Verkehrsminister Jörg Leichtfried (SPÖ) will bei einem Expertentreffen der Anrainerstaaten Deutschlands am Mittwoch in Brüssel eine gemeinsame Klage gegen die deutsche Pkw-Maut prüfen. Am Ende könne eine gemeinsame Klage das Ziel sein, sagte Leichtfried nach einem Treffen mit EU-Abgeordneten in Brüssel. Ziel der Allianz sei es jedenfalls, "gegen eine reine Ausländermaut aufzutreten".
Österreich könnte zwar auch alleine gegen die deutschen Mautpläne klagen, sagte Leichtfried, "aber es geht auch um europäische Grundsätze". Der Verkehrsminister will außerdem den deutschen Gesetzgebungsprozess vor einer Klagsentscheidung noch abwarten.
Leichtfried sparte nicht mit Kritik an der EU-Kommission, welche die deutschen Mautpläne nach Änderungen für die Kompensierung deutscher Autofahrer letztlich gebilligt hat. "Ich sehe ein Prinzip verletzt. Die Stärke des Rechts, das bisher in der EU gegolten hat, wird durch das Recht des Stärkeren ersetzt", sagte er. Auf Fragen, ob EU-Kommissionspräsident Jean-Claude Juncker dem Druck der deutschen Bundeskanzlerin Angela Merkel nachgegeben habe, sagte Leichtfried: "Das wären Vermutungen, aber man hört das."
"Nicht europarechtskonform"
Der Kritik an der EU-Kommissionsentscheidung schlossen sich parteiübergreifend mehrere EU-Abgeordnete an.

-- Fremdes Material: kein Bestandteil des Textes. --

-- ==== Sys2Proof/Laws/Motion.lean ====
section
/-! SUPPORT. The picker's state, command and phase are touched only by the picker's own operations: what the doors, sessions, tapes, verifies, restores, recoveries and ports do
leaves them as they are. One lemma per operation. -/

namespace Sys2Proof.Machine


@[simp] theorem Picker.mk_motion (st : PickerState) (lf : Option Code) (cmd : Option MotionCmd) (ph : Phase) (q h ao : List Order) (n : Nat)
    (f : Option FailedOrder) (c : Option Entry) (hr : Nat) (ps : List Element) :
    (Picker.mk st lf cmd ph q h ao n f c hr ps).motion = ⟨st, cmd, ph, lf, f, c, hr, ao, ps⟩ := rfl
@[simp] theorem Ctl.mk_motion (s : Ctl) :
    (⟨s.picker.state, s.picker.cmd, s.picker.phase, s.picker.lastFault, s.picker.failed, s.picker.carried, s.picker.homeRetry, s.picker.auditOffers, s.picker.passed⟩ : Motion)
      = s.motion := rfl
@[simp] theorem Ctl.setElem_motion (s : Ctl) (x : Element) (r : ElementRec) : (s.setElem x r).motion = s.motion := by simp [Ctl.motion]
@[simp] theorem Ctl.fill_motion (s : Ctl) (e : Element) (o : Occupancy) (en : Option Entry) : (Ctl.fill s e o en).motion = s.motion := by rfl
@[simp] theorem Ctl.reserveFor_motion (s : Ctl) (e : Element) (p : Option Requester) : (Ctl.reserveFor s e p).motion = s.motion := by rfl
@[simp] theorem Ctl.setChan_motion (s : Ctl) (x : Chan) (v : Channel) : (s.setChan x v).motion = s.motion := by simp [Ctl.motion]
@[simp] theorem Ctl.setTr_motion (s : Ctl) (x : Chan) (v : Transport) : (s.setTr x v).motion = s.motion := by simp [Ctl.motion]
@[simp] theorem Ctl.setLink_motion (s : Ctl) (x : Link) (v : LinkPort) : (s.setLink x v).motion = s.motion := by simp [Ctl.motion]
@[simp] theorem Ctl.setDoor_motion (s : Ctl) (x : Mag) (d : Door) : (s.setDoor x d).motion = s.motion := by simp [Ctl.motion]
@[simp] theorem Ctl.setMail_motion (s : Ctl) (v : MailSlot) : (s.setMail v).motion = s.motion := by simp [Ctl.motion]
@[simp] theorem Ctl.setPicker_motion (s : Ctl) (v : Picker) : (s.setPicker v).motion = v.motion := rfl
@[simp] theorem Ctl.setStore_motion (s : Ctl) (v : Store) : (s.setStore v).motion = s.motion := rfl
@[simp] theorem Ctl.setCat_motion (s : Ctl) (v : Catalog) : (s.setCat v).motion = s.motion := rfl
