/-- A set whose retention may be changed: the clamped days are compared with it, a refused shortening keeps it, and what changes is the record's retention alone. -/
theorem Ctl.answerSetRetention_compared {k : Ctl} {p : Requester} {q : QueuedReq} {n days : Nat} {r : SetRec} {code : Code} {kept : Nat} (h : k.cat.set? n = some r)
    (hmay : p = .panel ∨ p = .link r.owner) (hst : r.state ≠ .expired)
    (hcode : (if min days 3650 < r.retention then k.shortenAnswer p else .ok) = code) (hkept : (if code = .ok then min days 3650 else r.retention) = kept) :
    (k.popRequest p).answerSetRetention p q.tag n days =
      if kept = r.retention then k.afterAnswer p q code (.stored kept)
      else (k.afterAnswer p q code (.stored kept)).modSet n fun r => { r with retention := kept } := by
  rw [← SetRec.mayAct_iff] at hmay
  subst hcode hkept
  have hshorten : (k.popRequest p).shortenAnswer p = k.shortenAnswer p := by simp [Ctl.shortenAnswer]
  simp [Ctl.answerSetRetention, Ctl.popRequest_cat, h, hmay, hst, hshorten, Ctl.answerSetRetention.clampRetention, Config.maxRetention, Ctl.afterAnswer]

/-- The panel alone shortens a retention, with the key OPEN. -/
theorem Ctl.shortenAnswer_refused {k : Ctl} {p : Requester} (h : p ≠ .panel ∨ k.inv.key = .lock) :
    k.shortenAnswer p = if p = .panel then .keyLocked else .retentionHeld := by
  unfold Ctl.shortenAnswer
  by_cases hp : p = .panel
  · have hkey := h.resolve_left (not_not_intro hp)
    simp [hp, hkey]
  · simp [hp]

theorem Ctl.shortenAnswer_panel_opened {k : Ctl} (hkey : k.inv.key = .opened) : k.shortenAnswer .panel = .ok := by simp [Ctl.shortenAnswer, hkey]

/-- A shortening that is refused is answered with the retention that stands. -/
theorem Ctl.answerSetRetention_shortenRefused {k : Ctl} {p : Requester} {q : QueuedReq} {n days : Nat} {r : SetRec} (h : k.cat.set? n = some r)
    (hmay : p = .panel ∨ p = .link r.owner) (hst : r.state ≠ .expired) (hlt : min days 3650 < r.retention) (hheld : p ≠ .panel ∨ k.inv.key = .lock) :
    (k.popRequest p).answerSetRetention p q.tag n days = k.afterAnswer p q (if p = .panel then .keyLocked else .retentionHeld) (.stored r.retention) := by
  have hne : (if p = .panel then Code.keyLocked else .retentionHeld) ≠ .ok := by split <;> decide
  rw [Ctl.answerSetRetention_compared h hmay hst ((if_pos hlt).trans (Ctl.shortenAnswer_refused hheld)) (if_neg hne), if_pos rfl]

/-- The retention the set has already is answered OK and changes nothing. -/
theorem Ctl.answerSetRetention_equal {k : Ctl} {p : Requester} {q : QueuedReq} {n days : Nat} {r : SetRec} (h : k.cat.set? n = some r)
    (hmay : p = .panel ∨ p = .link r.owner) (hst : r.state ≠ .expired) (heq : min days 3650 = r.retention) :
    (k.popRequest p).answerSetRetention p q.tag n days = k.afterAnswer p q .ok (.stored (min days 3650)) := by
  rw [Ctl.answerSetRetention_compared h hmay hst (if_neg heq.not_lt) (if_pos rfl), if_pos heq]

/-- A lengthening, and the panel's shortening with the key OPEN, change the record, and the change is reported; no auto-checkpoint is asked for. -/
theorem Ctl.answerSetRetention_changed {k : Ctl} {p : Requester} {q : QueuedReq} {n days : Nat} {r : SetRec} (h : k.cat.set? n = some r)
    (hmay : p = .panel ∨ p = .link r.owner) (hst : r.state ≠ .expired)
    (hd : r.retention < min days 3650 ∨ min days 3650 < r.retention ∧ p = .panel ∧ k.inv.key = .opened) :
    (k.popRequest p).answerSetRetention p q.tag n days =
      { k.afterAnswer p q .ok (.stored (min days 3650)) with
        cat := k.cat.modSet n fun r => { r with retention := min days 3650 }, store := k.store.noteChange } := by
  have hcode : (if min days 3650 < r.retention then k.shortenAnswer p else .ok) = .ok := by
    rcases hd with hlt | ⟨hlt, rfl, hkey⟩
    · exact if_neg hlt.not_gt
    · rw [if_pos hlt, Ctl.shortenAnswer_panel_opened hkey]
  have hne : min days 3650 ≠ r.retention := by omega
  have hchange : ({ r with retention := min days 3650 } : SetRec) ≠ r := fun heq => hne (congrArg SetRec.retention heq)
  rw [Ctl.answerSetRetention_compared h hmay hst hcode (if_pos rfl), if_neg hne, Ctl.modSet_of_changed (r := r) (by simpa using h) hchange]
  simp

end Sys2Proof.Machine

section
open Sys2Proof Sys2Proof.Machine

/-- Settles O29: for EXPIRE_SET, R70's table decides the answer and the expiry, and nothing is due when the command ends; SET_RETENTION by the checks of R71 in their order. -/
theorem retentionAnswers : Obligations.RetentionAnswers := by
  intro s p q n may
  constructor
  · intro today hhead
    have hexec := exec_expireSet_atHead hhead
    constructor
    · intro hnone ha
      rw [hexec, Ctl.answerExpireSet_notFound hnone, (ha.afterAnswer p q _ _).commandEnd_eq]
    · intro r hr out code
      have hcode : (s.ctl.expireAnswer p r today).1 = code := by rw [Ctl.expireAnswer_code, Catalog.set?_id hr]
      have hexpires := Ctl.expireAnswer_expires_iff s.ctl p r today
      rw [Ctl.answerExpireSet_found hr, hcode] at hexec
      rw [hcode] at hexpires
      constructor
      · intro hstays ha
        rw [hexec, if_neg (by rw [hexpires]; tauto), (ha.afterAnswer p q _ _).commandEnd_eq]
      · intro hok hst hv ha
        have hr' : (s.ctl.afterAnswer p q .ok).cat.set? n = some r := by simpa using hr
        have hv' : (s.ctl.afterAnswer p q .ok).verifyOf n = none := by simpa [Ctl.verifyOf] using hv
        rw [hexec, if_pos (hexpires.2 ⟨hok, hst⟩), hok, ((ha.afterAnswer p q .ok .none).expire hr' hst hv').commandEnd_eq,
          Ctl.expire_of_unverified hr' hst hv']
        simp [Catalog.modSet]
  · intro days hhead
    have hexec := exec_setRetention_atHead hhead
    constructor
    · intro hnone
      rw [hexec, Ctl.answerSetRetention_notFound hnone]
    · intro r hr d
      refine ⟨fun hmay => ?_, fun hmay hst => ?_, fun hmay hst hlt hheld => ?_, fun hmay hst heq => ?_, fun hmay hst hd => ?_⟩
      · rw [hexec, Ctl.answerSetRetention_notOwner hr hmay]
      · rw [hexec, Ctl.answerSetRetention_expired hr hmay hst]
      · rw [hexec, Ctl.answerSetRetention_shortenRefused hr hmay hst hlt hheld]
      · rw [hexec, Ctl.answerSetRetention_equal hr hmay hst heq]
      · rw [hexec, Ctl.answerSetRetention_changed hr hmay hst hd]
        rfl

end

/-! # The law of dictionaries (R82) -/

namespace Sys2Proof.Machine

Die ÖVP-Europaabgeordnete Claudi Schmidt kündigte an, EU-Verkehrskommissarin Violeta Bulc werde bei der nächsten Plenarsitzung des EU-Parlaments an einem Donnerstag in Straßburg zur Maut Rede und Antwort stehen. "Unserer Meinung nach ist die deutsche Maut nicht europarechtskonform", auch nach kleineren Änderungen, sagte Schmidt. Die ÖVP-Europaabgeordnete befürchtet eine Folgewirkung auf andere EU-Länder, die das deutsche Modell nachmachen könnten.

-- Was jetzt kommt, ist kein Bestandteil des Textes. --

-- ==== Sys2Proof/Syntax.lean ====
section
/-! DEFINITION. The syntax: one constructor per row of spec/opcode_table.json (87 rows).
Rows of format OP are the requests a host makes (30_encoding.md R81). Rows of the other formats are words that the
operations consume or emit; the model executes each as the smallest operation that does so (Log 2).
Operands are as wide as a host interface can express them, so that a request that breaks a precondition
(60_exceptions.md R174) is a term, and is refused when it is executed. -/

namespace Sys2Proof

/-- The column `format` of the opcode table (30_encoding.md R84). -/
inductive Format where
  | op | keycode | cmd | chr | bus
  deriving DecidableEq, Repr

/-- The mode bit of a bus byte (30_encoding.md R64): Command = 0, Character = 1. Not a mode of the core (R180). -/
inductive Mode where
  | command | character
  deriving DecidableEq, Repr

/-- WRITE_STRING's line operand (30_encoding.md R74): an index 0 to 3, or an address byte named directly. -/
inductive LineSel where
  | index (n : Byte)
  | address (b : Byte)
  deriving DecidableEq, Repr

/-- The frame a KEYCODE row is executed in (Log 2): the keycode stands at byte `index`, 0 to 7; `shifted` says that byte 0 is
the shift marker; every other byte is 0x00. -/
structure KeyPlace where
  index   : BitVec 3
  shifted : Bool
  deriving DecidableEq, Repr

/-- The instructions. -/
inductive Instr where
  | lookup (k : Byte)
  | decodeFrame (frame : List Byte)
  | decodeScan (bytes : List Byte)
  | writeNibble (n : Byte) (mode : Mode)
  | writeByte (v : Byte) (mode : Mode)
  | init
  | writeString (text : List Byte) (line : LineSel)
  | defineGlyph (slot : Byte) (bitmap : List Byte)
  | showProduct (title price : List Byte)
  | showNotFound
  | opUnassignedA
  | opUnassignedB
  | opUnassignedC
  | opUnassignedD
  | opUnassignedE
  | opUnassignedF
  | key04 (pos : KeyPlace)
  | key05 (pos : KeyPlace)
  | key06 (pos : KeyPlace)
  | key07 (pos : KeyPlace)
  | key08 (pos : KeyPlace)
  | key09 (pos : KeyPlace)
  | key0A (pos : KeyPlace)
  | key0B (pos : KeyPlace)
  | key0C (pos : KeyPlace)
  | key0D (pos : KeyPlace)
  | key0E (pos : KeyPlace)
  | key0F (pos : KeyPlace)
  | key10 (pos : KeyPlace)
  | key11 (pos : KeyPlace)
  | key12 (pos : KeyPlace)
  | key13 (pos : KeyPlace)
  | key14 (pos : KeyPlace)
  | key15 (pos : KeyPlace)
  | key16 (pos : KeyPlace)
  | key17 (pos : KeyPlace)
  | key18 (pos : KeyPlace)
  | key19 (pos : KeyPlace)
  | key1A (pos : KeyPlace)
  | key1B (pos : KeyPlace)
  | key1C (pos : KeyPlace)
  | key1D (pos : KeyPlace)
  | key1E (pos : KeyPlace)
  | key1F (pos : KeyPlace)
  | key20 (pos : KeyPlace)
  | key21 (pos : KeyPlace)
  | key22 (pos : KeyPlace)
  | key23 (pos : KeyPlace)
  | key24 (pos : KeyPlace)
  | key25 (pos : KeyPlace)
  | key26 (pos : KeyPlace)
  | key27 (pos : KeyPlace)
  | key28 (pos : KeyPlace)
  | key29 (pos : KeyPlace)
  | key2A (pos : KeyPlace)
  | key2B (pos : KeyPlace)
  | key2C (pos : KeyPlace)
  | key2D (pos : KeyPlace)
  | key2E (pos : KeyPlace)
  | key2F (pos : KeyPlace)
  | key30 (pos : KeyPlace)
  | key31 (pos : KeyPlace)
  | key32 (pos : KeyPlace)
  | key33 (pos : KeyPlace)
  | key34 (pos : KeyPlace)
  | key35 (pos : KeyPlace)
  | key36 (pos : KeyPlace)
  | key37 (pos : KeyPlace)
  | key38 (pos : KeyPlace)
  | key64 (pos : KeyPlace)
  | keyNoKey (pos : KeyPlace)
  | keyShiftMarker (pos : KeyPlace)
  | keyUnknown (k : Byte) (pos : KeyPlace)
  | init33
  | init32
  | init06
  | init0C
  | init28
  | init01
  | lineAddr0
  | lineAddr1
  | lineAddr2
  | lineAddr3
  | cgramAddr (s : BitVec 3)
  | char (c : Byte)
  | busSetup (n : Nibble) (backlight : Bool) (mode : Mode)
  | busStrobe (n : Nibble) (backlight : Bool) (mode : Mode)
  deriving DecidableEq, Repr

end Sys2Proof
end

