-- ==== Sys2Proof/Machine/Unassigned.lean ====
section
/-! DEFINITION. The unassigned OP codes 0xA to 0xF: refused with BadOp (30_encoding.md R81, 60_exceptions.md R174). The
refusal is the result the core returns; nothing else happens. -/

namespace Sys2Proof.Machine

/-- OP code 0xA (R174). -/
def execOpUnassignedA (s : State) : Outcome := accept (some .badOp) (fun s1 => s1) s

/-- OP code 0xB (R174). -/
def execOpUnassignedB (s : State) : Outcome := accept (some .badOp) (fun s1 => s1) s

/-- OP code 0xC (R174). -/
def execOpUnassignedC (s : State) : Outcome := accept (some .badOp) (fun s1 => s1) s

/-- OP code 0xD (R174). -/
def execOpUnassignedD (s : State) : Outcome := accept (some .badOp) (fun s1 => s1) s

/-- OP code 0xE (R174). -/
def execOpUnassignedE (s : State) : Outcome := accept (some .badOp) (fun s1 => s1) s

/-- OP code 0xF (R174). -/
def execOpUnassignedF (s : State) : Outcome := accept (some .badOp) (fun s1 => s1) s

end Sys2Proof.Machine
end

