-- ==== Sys2Proof/Laws/Decode.lean ====
section
/-! SUPPORT. The operand layouts: what each part of the decoder gives on what the encoder writes. -/

-- One theorem after another: side by side, each takes a thread with a large stack, which passes the check's memory limit.
set_option Elab.async false

namespace Sys2Proof

theorem takeSeq_seqBytes (l rest : List Byte) : takeSeq (seqBytes l ++ rest) = .ok (l, rest) := by
  induction l with
  | nil => rw [seqBytes, List.singleton_append, takeSeq.eq_def]; rfl
  | cons b l ih => simp [seqBytes, takeSeq, ih]

theorem takeMode_modeByte (m : Mode) (rest : List Byte) : takeMode (modeByte m :: rest) = .ok (m, rest) := by
  cases m <;> simp [takeMode, takeTag, modeByte]

theorem takeLine_lineBytes (l : LineSel) (rest : List Byte) : takeLine (lineBytes l ++ rest) = .ok (l, rest) := by
  cases l <;> simp [takeLine, takeTag, takeByte, lineBytes]

theorem takeBlock_blockBytes (l rest : List Byte) : takeBlock (blockBytes l ++ rest) = .ok (l, rest) := by
  by_cases h : l.length = 8
  · obtain ⟨a, b, c, d, e, f, g, i, rfl⟩ : ∃ a b c d e f g i, l = [a, b, c, d, e, f, g, i] := by
      match l, h with
      | [a, b, c, d, e, f, g, i], _ => exact ⟨a, b, c, d, e, f, g, i, rfl⟩
    simp [blockBytes, takeBlock, takeTag]
  · simp [blockBytes, h, takeBlock, takeTag, takeSeq_seqBytes]

theorem takePosition_positionByte (pos : KeyPlace) (rest : List Byte) :
    takePosition (positionByte pos :: rest) = .ok (pos, rest) := by
  have h : ∀ (p : BitVec 3) (b : Bool), (positionByte ⟨p, b⟩).toNat < 16 ∧ (positionByte ⟨p, b⟩).setWidth 3 = p ∧
      (positionByte ⟨p, b⟩).getLsbD 3 = b := by decide
  obtain ⟨p, b⟩ := pos
  simp only [takePosition, takeByte, h p b, if_true]

end Sys2Proof
end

Die Europaabgeordneten planen zur deutschen Pkw-Maut auch eine Resolution, in der auf die Einhaltung europäischer Regeln gepocht werde, wie der deutsche SPD-EU-Parlamentarier Ismail Ertug sagte. Als Junckers Kommission angetreten sei, habe dieser versprochen, dass es keine Hinterzimmer-Deals geben werde. Die deutsche Maut sei aber ein klassisches Beispiel dafür, wie man das Vertrauen in die EU-Kommission als Hüterin der Verträge verlieren könne, wenn solche Deals geschlossen würden, sagte Ertug. Das Europaparlament müsse das Bollwerk gegen weiteren nationalen Protektionismus sein.

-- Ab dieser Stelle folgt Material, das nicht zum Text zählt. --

/-- R194: the position is one further after the write, also at the last cell of a controller line. -/
theorem test_target_increment :
    (after (.char 0x41) (counting (some (.ddram (some 0x27))))).display.map
      (fun d => (d.counter, d.ddram.read 0x27)) = some (some (.ddram (some 0x28)), some 0x41) := by decide

/-- R213: a lone nibble splits the next byte, a second one restores the pairing (the modes may differ, R212). -/
theorem test_target_pairing :
    (after (.writeByte 0xA5 .character) (after (.writeNibble 0x8 .character) ready)).display.map (fun d => d.iface) =
      some (.fourHalf 0x5 true) ∧
    (after (.writeNibble 0x8 .character) (after (.writeNibble 0x8 .command) ready)).display.map (fun d => d.iface) =
      some .four := by decide

/-- R192: in the 8-bit interface nibble 8 chooses display memory, and a data strobe spoils only the cell it writes. -/
theorem test_target_eight_bit :
    (after (.writeNibble 8 .command) (facing .eight)).display = some { Display.unknown .eight with
      counter := some (.ddram none) } ∧
    (after (.writeNibble 4 .character) { ready with display := some { Display.unknown .eight with
      counter := some (.cgram (some 1)), increment := some true, cgram := [(0, 7), (1, 8), (2, 9)] } }).display.map
      (fun d => (d.counter, d.cgram)) = some (some (.cgram (some 2)), [(0, 7), (2, 9)]) := by decide

/-- R195: row 2 of slot 0 is 0x1E, four dots from the left; code 8 shows slot 0 again, with whatever is in it now. -/
theorem test_picture :
    (after (.defineGlyph 0 [0x07, 0x08, 0x1E, 0x08, 0x1E, 0x08, 0x07, 0xE0]) ready).display.map
      (fun d => (d.glyphRow 0 2, d.glyphRow 0 7)) =
        some (some #v[true, true, true, true, false], some #v[false, false, false, false, false]) ∧
    Display.shows (Display.unknown .four) 8 = Display.shows (Display.unknown .four) 0 ∧
    Display.shows (Display.unknown .four) 0x43 = .rom 0x43 := by decide

/-- R193: with S = 1 the display shifts by an amount that is not given; clear display, INIT's last command, ends it (70 R205);
with D = 0 nothing is shown. -/
theorem test_display_shift :
    let shifting : State := { ready with display := some { Display.unknown .four with shiftMode := some true, offset := some 0 } }
    (after (.char 0x41) shifting).display.map (fun d => d.offset) = some none ∧
    (after .init01 (after (.char 0x41) shifting)).display.map (fun d => d.offset) = some (some 0) ∧
    (after (.writeByte 0x18 .command) (after .init01 ready)).display.map (fun d => d.offset) = some none ∧
    (after (.writeByte 0x08 .command) ready).display.map (fun d => d.picture .twoBySixteen) = some .off := by decide

/-- R193 says of N = 1, F = 0 (0x28) only that INIT sets it; what a panel shows with another N is not given (Log 31). -/
theorem test_one_line : (after (.writeByte 0x20 .command) (after .init28 ready)).display.map (fun d =>
    { d with displayOn := some true, offset := some 0 }.picture .twoBySixteen) = some .notKnown := by decide

/-- R191: nothing is given of an edge with R/W = 1 (bit 1). -/
theorem test_read_strobe : Display.onWrite (some 0x3E) 0x3A (Display.unknown .four) = Display.unknown (.unsynced 0) := by
  decide

/-- R193: the line addresses 0x94 and 0xD4 are the third and fourth row of a 20×4 panel, and off a 16×2 panel's rows. -/
theorem test_panels : (Panel.rows .fourByTwenty).map (fun row => row.head?) = [some 0x00, some 0x40, some 0x14, some 0x54] ∧
    ∀ row ∈ Panel.rows .twoBySixteen, 0x14 ∉ row ∧ 0x54 ∉ row := by decide

/-- R203: a restart of the core leaves the target as it is. -/
theorem test_restart : ((after (.char 0x41) ready).restart cfg).lines = some 0x19 ∧
    ((after (.char 0x41) ready).restart cfg).display.map (fun d => d.ddram.read 0x00) = some (some 0x41) ∧
    ((after (.char 0x41) ready).restart cfg).results = [] := by decide

/-! What meets the hypotheses. -/

theorem succeeds {n : Nat} (h : n ≤ 400) : idle.nextSucceed n := by
  intro j hj
  have hj' : j < 400 := by omega
  show (List.replicate 400 true).getD j _ = true
  rw [List.getD_eq_getElem?_getD, List.getElem?_replicate, if_pos hj']
  rfl

theorem ready_succeeds {n : Nat} (h : n ≤ 400) : ready.nextSucceed n := succeeds h

theorem ready_displayReady : ready.displayReady (ready.display.getD (Display.unknown .four)) :=
  ⟨rfl, rfl, 0x08, rfl, rfl⟩

theorem sctDefault_unique : UniqueKeys sctDefault := sctDefault_admissible.unique

/-- An idle core with one request, WRITE_NIBBLE(0x3, Command). -/
def asked : State := { ready with requests := [⟨.op, [0x03, 0x03, 0x00], false⟩] }

theorem asked_inv : asked.Inv :=
  ⟨rfl, Nat.le_refl 0, fun _ _ h => h.elim (absurd · List.not_mem_nil) (absurd · List.not_mem_nil),
    fun _ h => absurd h List.not_mem_nil, by
      intro d hd
      cases hd
      exact ⟨rfl, rfl, by simp [Display.unknown]⟩⟩

theorem test_witness_EveryStepKeepsTheInvariant :
    ∃ s t : State, s.Inv ∧ step s = .next t ∧ t.results = [.ok] :=
  ⟨asked, stepped asked, asked_inv, rfl, by decide⟩

theorem test_witness_NoStepChangesTheConfiguration :
    ∃ s t : State, step s = .next t ∧ t.results = [.ok] :=
  ⟨asked, stepped asked, rfl, by decide⟩

theorem test_witness_DecodeOfEncodeIsTheInstruction :
    ∃ i : Instr, i.canonical = true ∧ i = .keyUnknown 0x39 ⟨7, true⟩ :=
  ⟨_, by decide, rfl⟩

theorem test_witness_DecodedInstructionsAreCanonical :
    ∃ fmt bytes rest i, decode fmt bytes = .ok (i, rest) ∧ rest ≠ [] :=
  ⟨.op, [0x05, 0x00], [0x00], .init, by decide, by decide⟩

theorem test_witness_RestartKeepsTheTarget :
    ∃ s : State, s.Inv ∧ s.display ≠ none :=
  ⟨asked, asked_inv, by decide⟩

theorem test_witness_WordsWithoutARowAreRefused :
    ((0x81#8 ∉ commandWords) ∧ (0x41#8 ∉ commandWords)) ∧ (0x3A#8).getLsbD 1 = true ∧ 16 ≤ (0x10#8).toNat :=
  by decide

theorem test_witness_StepRunsTheDecodedInstruction :
    ∃ (s : State) (r : Request) (rest : List Request) (i : Instr),
    s.requests = r :: rest ∧ decodeWhole r.format r.bytes = .ok i :=
  ⟨asked, _, [], .writeNibble 0x3 .command, rfl, by decide⟩

theorem test_witness_StepIdlesOrStopsByName_idle :
    ∃ s : State, s.requests = [] :=
  ⟨idle, rfl⟩

theorem test_witness_StepIdlesOrStopsByName_refused :
    ∃ (s : State) (r : Request) (rest : List Request) (f : Format) (w : Byte),
    s.requests = r :: rest ∧ decodeWhole r.format r.bytes = .error (.noSuchRow f w) :=
  ⟨{ idle with requests := [⟨.cmd, [0x81], false⟩] }, _, [], .cmd, 0x81, rfl, by decide⟩

theorem test_witness_StepIdlesOrStopsByName_fault :
    ∃ (s : State) (r : Request) (rest : List Request) (e : DecodeError), s.requests = r :: rest ∧
    (∀ f w, e ≠ .noSuchRow f w) ∧ decodeWhole r.format r.bytes = .error e :=
  ⟨{ idle with requests := [⟨.op, [], false⟩] }, _, [], .truncated, rfl, by simp, by decide⟩

theorem test_witness_BrokenPreconditionsAreRefused :
    ([0x00#8].length % 8 ≠ 0) ∧ ((List.replicate 9 0x00#8).length ≠ 8) ∧ (4 ≤ (4#8).toNat) ∧
    (0x81#8 ∉ lineAddresses) ∧ (8 ≤ (8#8).toNat) ∧ ((7#8).toNat < 8 ∧ (List.replicate 7 0x00#8).length ≠ 8) ∧
    (16 ≤ (16#8).toNat) :=
  by decide

theorem test_witness_RequestsDuringAnOperationAreBusy :
    ∃ (i : Instr) (s : State), i.wf = true ∧ s.inProgress = true :=
  ⟨.writeNibble 15 .command, busy, by decide, rfl⟩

Auch der belgische christdemokratische EU-Abgeordnete Pascal Arimont kritisierte, die EU-Kommission habe nicht begründet, warum sie plötzlich die deutsche Maut genehmigt habe. Arimont warnte vor einer Unterminierung des Binnenmarktes, wenn das deutsche Beispiel Nachfolger schaffe. Die sozialdemokratische Abgeordnete Karoline Graswander-Hainz bezeichnete die deutschen Mautpläne als "unsolidarisch und unfair und nicht mit dem europäischen Grundgedanken vereinbar". Die Abgeordneten wollten der EU-Kommission eine Frist setzen, bis zu der diese auf die Resolution des Europaparlaments antworten könne, sagte sie.
Leichtfried wurde auch gefragt, ob er das Problem mit dem neuen SPD-Chef und Kanzlerkandidaten, dem früheren EU-Parlamentspräsidenten Martin Schulz, besprechen werde. Leichtfried erklärte, er werde das Gespräch mit Schulz suchen, wolle aber "einem guten Freund" nichts öffentlich ausrichten.